** Problem requirements **
For every line in the material, produce an exact copy.

▶

/-! ### goOn -/

@[simp] theorem State.goOn_timeCount (s : State) (e : Entry) (r : Step) :
    (s.goOn e r).timeCount = s.timeCount := by unfold State.goOn; (repeat' split) <;> simp
@[simp] theorem State.goOn_banks (s : State) (e : Entry) (r : Step) :
    (s.goOn e r).banks = s.banks := by unfold State.goOn; (repeat' split) <;> simp
@[simp] theorem State.goOn_zones (s : State) (e : Entry) (r : Step) :
    (s.goOn e r).zones = s.zones := by unfold State.goOn; (repeat' split) <;> simp
@[simp] theorem State.goOn_changeSets (s : State) (e : Entry) (r : Step) :
    (s.goOn e r).changeSets = s.changeSets := by unfold State.goOn; (repeat' split) <;> simp
@[simp] theorem State.goOn_lastServed (s : State) (e : Entry) (r : Step) :
    (s.goOn e r).lastServed = s.lastServed := by unfold State.goOn; (repeat' split) <;> simp
@[simp] theorem State.goOn_chosen (s : State) (e : Entry) (r : Step) :
    (s.goOn e r).chosen = s.chosen := by unfold State.goOn; (repeat' split) <;> simp
@[simp] theorem State.goOn_sessions (s : State) (e : Entry) (r : Step) :
    (s.goOn e r).sessions = s.sessions := by unfold State.goOn; (repeat' split) <;> simp
@[simp] theorem State.goOn_inputs (s : State) (e : Entry) (r : Step) :
    (s.goOn e r).inputs = s.inputs := by unfold State.goOn; (repeat' split) <;> simp
@[simp] theorem State.goOn_nextSerial (s : State) (e : Entry) (r : Step) :
    (s.goOn e r).nextSerial = s.nextSerial := by unfold State.goOn; (repeat' split) <;> simp
@[simp] theorem State.goOn_ring (s : State) (e : Entry) (r : Step) :
    (s.goOn e r).ring = s.ring := by unfold State.goOn; (repeat' split) <;> simp
@[simp] theorem State.goOn_ports (s : State) (e : Entry) (r : Step) :
    (s.goOn e r).ports = s.ports := by unfold State.goOn; (repeat' split) <;> simp
@[simp] theorem State.goOn_device (s : State) (e : Entry) (r : Step) :
    (s.goOn e r).device = s.device := by unfold State.goOn; (repeat' split) <;> simp
@[simp] theorem State.goOn_resetCause (s : State) (e : Entry) (r : Step) :
    (s.goOn e r).resetCause = s.resetCause := by unfold State.goOn; (repeat' split) <;> simp
@[simp] theorem State.goOn_cfg (s : State) (e : Entry) (r : Step) :
    (s.goOn e r).cfg = s.cfg := by unfold State.goOn; (repeat' split) <;> simp
@[simp] theorem State.goOn_startupStore (s : State) (e : Entry) (r : Step) :
    (s.goOn e r).startupStore = s.startupStore := by unfold State.goOn; (repeat' split) <;> simp
@[simp] theorem State.goOn_presentStore (s : State) (e : Entry) (r : Step) :
    (s.goOn e r).presentStore = s.presentStore := by unfold State.goOn; (repeat' split) <;> simp
@[simp] theorem State.goOn_store (s : State) (e : Entry) (r : Step) :
    (s.goOn e r).store = s.store := by unfold State.goOn; (repeat' split) <;> simp
@[simp] theorem State.goOn_config (s : State) (e : Entry) (r : Step) :
    (s.goOn e r).config = s.config := by unfold State.goOn; (repeat' split) <;> simp
@[simp] theorem State.goOn_source (s : State) (e : Entry) (r : Step) :
    (s.goOn e r).source = s.source := by unfold State.goOn; (repeat' split) <;> simp
@[simp] theorem State.goOn_pending (s : State) (e : Entry) (r : Step) :
    (s.goOn e r).pending = s.pending := by unfold State.goOn; (repeat' split) <;> simp

/-! ### takeEntry -/

@[simp] theorem State.takeEntry_timeCount (s : State) (e : Entry) :
    (s.takeEntry e).timeCount = s.timeCount := by unfold State.takeEntry; (repeat' split) <;> simp
@[simp] theorem State.takeEntry_banks (s : State) (e : Entry) :
    (s.takeEntry e).banks = s.banks := by unfold State.takeEntry; (repeat' split) <;> simp
@[simp] theorem State.takeEntry_changeSets (s : State) (e : Entry) :
    (s.takeEntry e).changeSets = s.changeSets := by unfold State.takeEntry; (repeat' split) <;> simp
@[simp] theorem State.takeEntry_lastServed (s : State) (e : Entry) :
    (s.takeEntry e).lastServed = s.lastServed := by unfold State.takeEntry; (repeat' split) <;> simp
@[simp] theorem State.takeEntry_chosen (s : State) (e : Entry) :
    (s.takeEntry e).chosen = s.chosen := by unfold State.takeEntry; (repeat' split) <;> simp
@[simp] theorem State.takeEntry_sessions (s : State) (e : Entry) :
    (s.takeEntry e).sessions = s.sessions := by unfold State.takeEntry; (repeat' split) <;> simp
@[simp] theorem State.takeEntry_inputs (s : State) (e : Entry) :
    (s.takeEntry e).inputs = s.inputs := by unfold State.takeEntry; (repeat' split) <;> simp
@[simp] theorem State.takeEntry_nextSerial (s : State) (e : Entry) :
    (s.takeEntry e).nextSerial = s.nextSerial := by unfold State.takeEntry; (repeat' split) <;> simp
@[simp] theorem State.takeEntry_ring (s : State) (e : Entry) :
    (s.takeEntry e).ring = s.ring := by unfold State.takeEntry; (repeat' split) <;> simp
@[simp] theorem State.takeEntry_ports (s : State) (e : Entry) :
    (s.takeEntry e).ports = s.ports := by unfold State.takeEntry; (repeat' split) <;> simp
@[simp] theorem State.takeEntry_device (s : State) (e : Entry) :
    (s.takeEntry e).device = s.device := by unfold State.takeEntry; (repeat' split) <;> simp
@[simp] theorem State.takeEntry_resetCause (s : State) (e : Entry) :
    (s.takeEntry e).resetCause = s.resetCause := by unfold State.takeEntry; (repeat' split) <;> simp
@[simp] theorem State.takeEntry_cfg (s : State) (e : Entry) :
    (s.takeEntry e).cfg = s.cfg := by unfold State.takeEntry; (repeat' split) <;> simp
@[simp] theorem State.takeEntry_startupStore (s : State) (e : Entry) :
    (s.takeEntry e).startupStore = s.startupStore := by unfold State.takeEntry; (repeat' split) <;> simp
@[simp] theorem State.takeEntry_presentStore (s : State) (e : Entry) :
    (s.takeEntry e).presentStore = s.presentStore := by unfold State.takeEntry; (repeat' split) <;> simp
@[simp] theorem State.takeEntry_store (s : State) (e : Entry) :
    (s.takeEntry e).store = s.store := by unfold State.takeEntry; (repeat' split) <;> simp
@[simp] theorem State.takeEntry_config (s : State) (e : Entry) :
    (s.takeEntry e).config = s.config := by unfold State.takeEntry; (repeat' split) <;> simp
@[simp] theorem State.takeEntry_source (s : State) (e : Entry) :
    (s.takeEntry e).source = s.source := by unfold State.takeEntry; (repeat' split) <;> simp
@[simp] theorem State.takeEntry_pending (s : State) (e : Entry) :
    (s.takeEntry e).pending = s.pending := by unfold State.takeEntry; (repeat' split) <;> simp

◀

** Completed exercise **
/-! ### goOn -/

@[simp] theorem State.goOn_timeCount (s : State) (e : Entry) (r : Step) :
    (s.goOn e r).timeCount = s.timeCount := by unfold State.goOn; (repeat' split) <;> simp
@[simp] theorem State.goOn_banks (s : State) (e : Entry) (r : Step) :
    (s.goOn e r).banks = s.banks := by unfold State.goOn; (repeat' split) <;> simp
@[simp] theorem State.goOn_zones (s : State) (e : Entry) (r : Step) :
    (s.goOn e r).zones = s.zones := by unfold State.goOn; (repeat' split) <;> simp
@[simp] theorem State.goOn_changeSets (s : State) (e : Entry) (r : Step) :
    (s.goOn e r).changeSets = s.changeSets := by unfold State.goOn; (repeat' split) <;> simp
@[simp] theorem State.goOn_lastServed (s : State) (e : Entry) (r : Step) :
    (s.goOn e r).lastServed = s.lastServed := by unfold State.goOn; (repeat' split) <;> simp
@[simp] theorem State.goOn_chosen (s : State) (e : Entry) (r : Step) :
    (s.goOn e r).chosen = s.chosen := by unfold State.goOn; (repeat' split) <;> simp
@[simp] theorem State.goOn_sessions (s : State) (e : Entry) (r : Step) :
    (s.goOn e r).sessions = s.sessions := by unfold State.goOn; (repeat' split) <;> simp
@[simp] theorem State.goOn_inputs (s : State) (e : Entry) (r : Step) :
    (s.goOn e r).inputs = s.inputs := by unfold State.goOn; (repeat' split) <;> simp
@[simp] theorem State.goOn_nextSerial (s : State) (e : Entry) (r : Step) :
    (s.goOn e r).nextSerial = s.nextSerial := by unfold State.goOn; (repeat' split) <;> simp
@[simp] theorem State.goOn_ring (s : State) (e : Entry) (r : Step) :
    (s.goOn e r).ring = s.ring := by unfold State.goOn; (repeat' split) <;> simp
@[simp] theorem State.goOn_ports (s : State) (e : Entry) (r : Step) :
    (s.goOn e r).ports = s.ports := by unfold State.goOn; (repeat' split) <;> simp
@[simp] theorem State.goOn_device (s : State) (e : Entry) (r : Step) :
    (s.goOn e r).device = s.device := by unfold State.goOn; (repeat' split) <;> simp
@[simp] theorem State.goOn_resetCause (s : State) (e : Entry) (r : Step) :
    (s.goOn e r).resetCause = s.resetCause := by unfold State.goOn; (repeat' split) <;> simp
@[simp] theorem State.goOn_cfg (s : State) (e : Entry) (r : Step) :
    (s.goOn e r).cfg = s.cfg := by unfold State.goOn; (repeat' split) <;> simp
@[simp] theorem State.goOn_startupStore (s : State) (e : Entry) (r : Step) :
    (s.goOn e r).startupStore = s.startupStore := by unfold State.goOn; (repeat' split) <;> simp
@[simp] theorem State.goOn_presentStore (s : State) (e : Entry) (r : Step) :
    (s.goOn e r).presentStore = s.presentStore := by unfold State.goOn; (repeat' split) <;> simp
@[simp] theorem State.goOn_store (s : State) (e : Entry) (r : Step) :
    (s.goOn e r).store = s.store := by unfold State.goOn; (repeat' split) <;> simp
@[simp] theorem State.goOn_config (s : State) (e : Entry) (r : Step) :
    (s.goOn e r).config = s.config := by unfold State.goOn; (repeat' split) <;> simp
@[simp] theorem State.goOn_source (s : State) (e : Entry) (r : Step) :
    (s.goOn e r).source = s.source := by unfold State.goOn; (repeat' split) <;> simp
@[simp] theorem State.goOn_pending (s : State) (e : Entry) (r : Step) :
    (s.goOn e r).pending = s.pending := by unfold State.goOn; (repeat' split) <;> simp

/-! ### takeEntry -/

@[simp] theorem State.takeEntry_timeCount (s : State) (e : Entry) :
    (s.takeEntry e).timeCount = s.timeCount := by unfold State.takeEntry; (repeat' split) <;> simp
@[simp] theorem State.takeEntry_banks (s : State) (e : Entry) :
    (s.takeEntry e).banks = s.banks := by unfold State.takeEntry; (repeat' split) <;> simp
@[simp] theorem State.takeEntry_changeSets (s : State) (e : Entry) :
    (s.takeEntry e).changeSets = s.changeSets := by unfold State.takeEntry; (repeat' split) <;> simp
@[simp] theorem State.takeEntry_lastServed (s : State) (e : Entry) :
    (s.takeEntry e).lastServed = s.lastServed := by unfold State.takeEntry; (repeat' split) <;> simp
@[simp] theorem State.takeEntry_chosen (s : State) (e : Entry) :
    (s.takeEntry e).chosen = s.chosen := by unfold State.takeEntry; (repeat' split) <;> simp
@[simp] theorem State.takeEntry_sessions (s : State) (e : Entry) :
    (s.takeEntry e).sessions = s.sessions := by unfold State.takeEntry; (repeat' split) <;> simp
@[simp] theorem State.takeEntry_inputs (s : State) (e : Entry) :
    (s.takeEntry e).inputs = s.inputs := by unfold State.takeEntry; (repeat' split) <;> simp
@[simp] theorem State.takeEntry_nextSerial (s : State) (e : Entry) :
    (s.takeEntry e).nextSerial = s.nextSerial := by unfold State.takeEntry; (repeat' split) <;> simp
@[simp] theorem State.takeEntry_ring (s : State) (e : Entry) :
    (s.takeEntry e).ring = s.ring := by unfold State.takeEntry; (repeat' split) <;> simp
@[simp] theorem State.takeEntry_ports (s : State) (e : Entry) :
    (s.takeEntry e).ports = s.ports := by unfold State.takeEntry; (repeat' split) <;> simp
@[simp] theorem State.takeEntry_device (s : State) (e : Entry) :
    (s.takeEntry e).device = s.device := by unfold State.takeEntry; (repeat' split) <;> simp
@[simp] theorem State.takeEntry_resetCause (s : State) (e : Entry) :
    (s.takeEntry e).resetCause = s.resetCause := by unfold State.takeEntry; (repeat' split) <;> simp
@[simp] theorem State.takeEntry_cfg (s : State) (e : Entry) :
    (s.takeEntry e).cfg = s.cfg := by unfold State.takeEntry; (repeat' split) <;> simp
@[simp] theorem State.takeEntry_startupStore (s : State) (e : Entry) :
    (s.takeEntry e).startupStore = s.startupStore := by unfold State.takeEntry; (repeat' split) <;> simp
@[simp] theorem State.takeEntry_presentStore (s : State) (e : Entry) :
    (s.takeEntry e).presentStore = s.presentStore := by unfold State.takeEntry; (repeat' split) <;> simp
@[simp] theorem State.takeEntry_store (s : State) (e : Entry) :
    (s.takeEntry e).store = s.store := by unfold State.takeEntry; (repeat' split) <;> simp
@[simp] theorem State.takeEntry_config (s : State) (e : Entry) :
    (s.takeEntry e).config = s.config := by unfold State.takeEntry; (repeat' split) <;> simp
@[simp] theorem State.takeEntry_source (s : State) (e : Entry) :
    (s.takeEntry e).source = s.source := by unfold State.takeEntry; (repeat' split) <;> simp
@[simp] theorem State.takeEntry_pending (s : State) (e : Entry) :
    (s.takeEntry e).pending = s.pending := by unfold State.takeEntry; (repeat' split) <;> simp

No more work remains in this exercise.